Each AI platform answers customer questions in a different way. ChatGPT and Claude draw mostly on knowledge from their training data, so they reward businesses that have a clear, consistent presence across the web. Perplexity and Grok search the live web at query time, so they reward businesses that show up in current articles, directories, and reviews. Gemini blends both.

That means the same business can rank #1 on one platform and not appear at all on another. This is signal, not noise. A business that is strong on training-grounded platforms but weak on live-grounded ones may have strong historical authority but stale current coverage. The reverse can mean recent activity has not yet shaped how trained models see you.
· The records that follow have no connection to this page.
/-- Sound states of every status that a step starts from. -/
theorem witness_StepKeepsInvariant :
    (wordAt 0x40 0xFF).Inv ∧
    { wordAt 0x40 0xFF with status := .cancelled, position := 11 }.Inv ∧
    { wordAt 0xF0 0 with mem := 0xFE, pc := 0xFF, instruction := 0xF0, status := .halted .hlt }.Inv ∧
    { wordAt 0xD0 0 with mem := 0xFE, pc := 0xFF, instruction := 0xD0, status := .halted .undefinedOpcode }.Inv ∧
    { wordAt 0xE0 0 with out := 5, outSeq := [0, 5] }.Inv ∧
    after (step (wordAt 0x40 0xFF)) (fun _ => true) = true :=
  ⟨⟨by decide, rfl, .inl rfl⟩, ⟨by decide, ⟨by decide, by decide⟩, .inl rfl⟩,
    ⟨by decide, ⟨rfl, by decide, by decide⟩, .inl rfl⟩, ⟨by decide, ⟨rfl, by decide, by decide⟩, .inl rfl⟩,
    ⟨by decide, rfl, .inr rfl⟩, by decide⟩

theorem witness_InvariantAtReset : Memory.wf [(255, 1)] := by decide

/-- Each of the three ends, reached by a step. -/
theorem witness_OnlyTheseEventsEndARun :
    after (step (allProceed 0 (wordAt 0 0))) (fun t => t.status == .cancelled) = true ∧
    after (step (wordAt 0xF0 0)) (fun t => t.status == .halted .hlt) = true ∧
    after (step (wordAt 0xDF 0)) (fun t => t.status == .halted .undefinedOpcode) = true := by decide

theorem witness_OnlyStaWritesMemory :
    ((wordAt 0x10 0xFF).atBoundary ∧ after (step (wordAt 0x10 0xFF)) (fun _ => true) = true ∧
      (wordAt 0x10 0xFF).nextInstr = .lda 0xFF) ∧
    ((wordAt 0x40 0xFF).atBoundary ∧ after (step (wordAt 0x40 0xFF)) (fun _ => true) = true ∧
      (wordAt 0x40 0xFF).nextInstr = .sta 0xFF ∧ (0 : Byte) ≠ 0xFF) := by decide

theorem witness_FlagsWrittenOnlyByFlaggedCompute :
    let s := wordAt 0x10 0xFF
    s.atBoundary ∧ after (step s) (fun _ => true) = true ∧
    (∀ m ∈ [Mnemonic.add, .sub, .aei, .sei, .shl, .slf], s.nextInstr.mnemonic ≠ some m) ∧
    (nextOp s).isSome = true := by decide

theorem witness_OutWrittenOnlyByOut :
    ((wordAt 0x10 0xFF).atBoundary ∧ after (step (wordAt 0x10 0xFF)) (fun _ => true) = true ∧
      (wordAt 0x10 0xFF).nextInstr ≠ .out) ∧
    (let s := allProceed 4 (wordAt 0xE0 0)
     s.atBoundary ∧ after (step s) (fun _ => true) = true ∧ s.nextInstr = .out ∧ s.continues 4) := by decide

/-- The three taken jumps, a jump not taken, and an instruction that is no jump. -/
theorem witness_PcAfterInstruction :
    (let s := allProceed 6 (wordAt 0x60 0xFF)
     s.atBoundary ∧ s.instrContinues ∧ after (step s) (fun t => t.pc == 0xFF) = true ∧ s.nextInstr = .jmp 0xFF) ∧
    (let s := allProceed 6 { wordAt 0x70 0xFF with carry := true }
     s.atBoundary ∧ s.instrContinues ∧ after (step s) (fun t => t.pc == 0xFF) = true ∧ s.nextInstr = .jc 0xFF) ∧
    (let s := allProceed 6 { wordAt 0x80 0xFF with zero := true }
     s.atBoundary ∧ s.instrContinues ∧ after (step s) (fun t => t.pc == 0xFF) = true ∧ s.nextInstr = .jz 0xFF) ∧
    (let s := allProceed 5 (wordAt 0x80 0xFF)
     s.atBoundary ∧ s.instrContinues ∧ after (step s) (fun t => t.pc == 0) = true ∧ s.nextInstr = .jz 0xFF ∧
       s.zero = false) ∧
    (let s := allProceed 7 (wordAt 0xC0 0xFF)
     s.atBoundary ∧ s.instrContinues ∧ after (step s) (fun t => t.pc == 0xFF) = true ∧ s.nextInstr = .slf) := by decide

theorem witness_MicroStepTotals :
    let s := allProceed 11 (wordAt 0xB0 0xFF)
    s.atBoundary ∧ s.instrContinues ∧ after (step s) (fun t => t.answers == [.stop]) = true := by decide

/-- The store that hits the next opcode, and one that does not. -/
theorem witness_StoreSeenByNextFetch :
    (let s := allProceed 10 (wordAt 0x40 0)
     s.atBoundary ∧ s.memory.wf ∧ s.continues 10 ∧ s.nextInstr = .sta 0 ∧ (0 : Byte) = s.pc + 2) ∧
    (let s := allProceed 10 (wordAt 0x40 0xFF)
     s.atBoundary ∧ s.memory.wf ∧ s.continues 10 ∧ s.nextInstr = .sta 0xFF) := by decide

/-- A store into the next opcode, into the next operand byte, and to where the next `LDA` points, each right after the
store; and one step later, with a store elsewhere between. -/
theorem witness_StoreSeenByLaterAccesses :
    (let s := { allProceed 7 (wordAt 0x40 0) with a := 0x99 }
     s.atBoundary ∧ s.memory.wf ∧ s.continues 7 ∧ s.nextInstr = .sta 0) ∧
    after (core.run 1 { wordAt 0x40 0 with a := 0x99 })
      (fun u => decide (u.atBoundary ∧ u.continues 3 ∧ u.pc = 0)) = true ∧
    after (core.run 1 { wordAt 0x40 1 with a := 0x99, memory := (wordAt 0x40 1).memory.write 0 0x50 })
      (fun u => decide (u.atBoundary ∧ u.continues 7 ∧ 1 = u.pc + 1 ∧ u.atOpcode .ldi)) = true ∧
    after (core.run 1 { wordAt 0x40 0xFF with
        a := 0x99, memory := ((wordAt 0x40 0xFF).memory.write 0 0x10).write 1 0xFF })
      (fun u => decide (u.atBoundary ∧ u.continues 8 ∧ 0xFF = u.operandByte ∧ u.atOpcode .lda)) = true ∧
    after (core.run 1 { wordAt 0x40 0xFF with memory := ((wordAt 0x40 0xFF).memory.write 0 0x40).write 1 0xFE })
      (fun v => decide (v.status = .running ∧ v.nextInstr ≠ .sta 0xFF)) = true ∧
    after (core.run 2 { wordAt 0x40 0xFF with memory := ((wordAt 0x40 0xFF).memory.write 0 0x40).write 1 0xFE })
      (fun _ => true) = true := by decide

theorem witness_ScratchRegistersNeverLeak :
    let s := wordAt 0xC0 0
    s.atBoundary ∧ SameButScratch s { s with mem := 1, b := 0xFF, sum := 2, instruction := 0xF0 } ∧
    after (core.run 1 s) (fun _ => true) = true ∧
    after (core.run 1 { s with mem := 1, b := 0xFF, sum := 2, instruction := 0xF0 }) (fun _ => true) = true := by decide

theorem witness_PacingChangesNoResult : after (step (wordAt 0xC0 0)) (fun _ => true) = true := by decide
Your overall score weighs each platform equally. As more platforms come online, your score reflects a broader truth — sometimes higher, sometimes lower. Both directions are honest.

06b

Each AI platform chooses differently

That is why one platform can rank you #1 while another misses you completely. VisoTrak shows the disagreement so you know where visibility is strong, weak, or stale. The phrasing below describes what each platform tends to reward — not its internal algorithm, which is proprietary and changes.

  • ChatGPTOpenAI
    Training-grounded

    Tends to reward clear, consistent authority across the web — businesses with a stable, well-described presence in widely-indexed sources.

  • PerplexityPerplexity AI
    Citation-grounded

    Tends to reward current citations, live web evidence, and fresh sources — businesses that appear in recent articles, reviews, and directories.

  • ClaudeAnthropic
    Trust-grounded

    Tends to reward structured, trustworthy explanations and clear business context — businesses with services, pricing, and policies plainly stated.

  • GeminiGoogle
    Local / entity-grounded

    Tends to reward local and entity signals, Google-connected context, and service clarity — businesses with strong place / category coverage.

  • GrokxAI
    Real-time-grounded

    Tends to reward real-time web signals, recency, and social or contextual momentum — businesses being talked about right now.

Phrased as tendencies, not internal mechanics

07

Why results can change over time

AI platforms are non-deterministic and continuously updated. Models change, indexes refresh, and competitor content evolves. A score is a snapshot, not a permanent rating. We recommend re-running the audit monthly and tracking movement with a Pulse Report.

08

Independence

VisoTrak is not a sales funnel for any single agency or website builder. Our scoring rubric is the same for every business, every industry. We surface available solution paths after the audit — including do-it-yourself, freelancer, and full-service options — and we will continue to add others as the market matures.

09

Demo mode and production API readiness

Demov0.1 MVP

Demo mode uses deterministic sample audit data to show the product workflow. The same business name + city + industry always produces the same report — so demos and sales conversations are reproducible.

Production integrations connect to live LLM APIs through the same audit engine interface, with the same scoring rubric, the same report layout, and the same actionability check. The seam between mocked and live data is a single function — only the data source changes.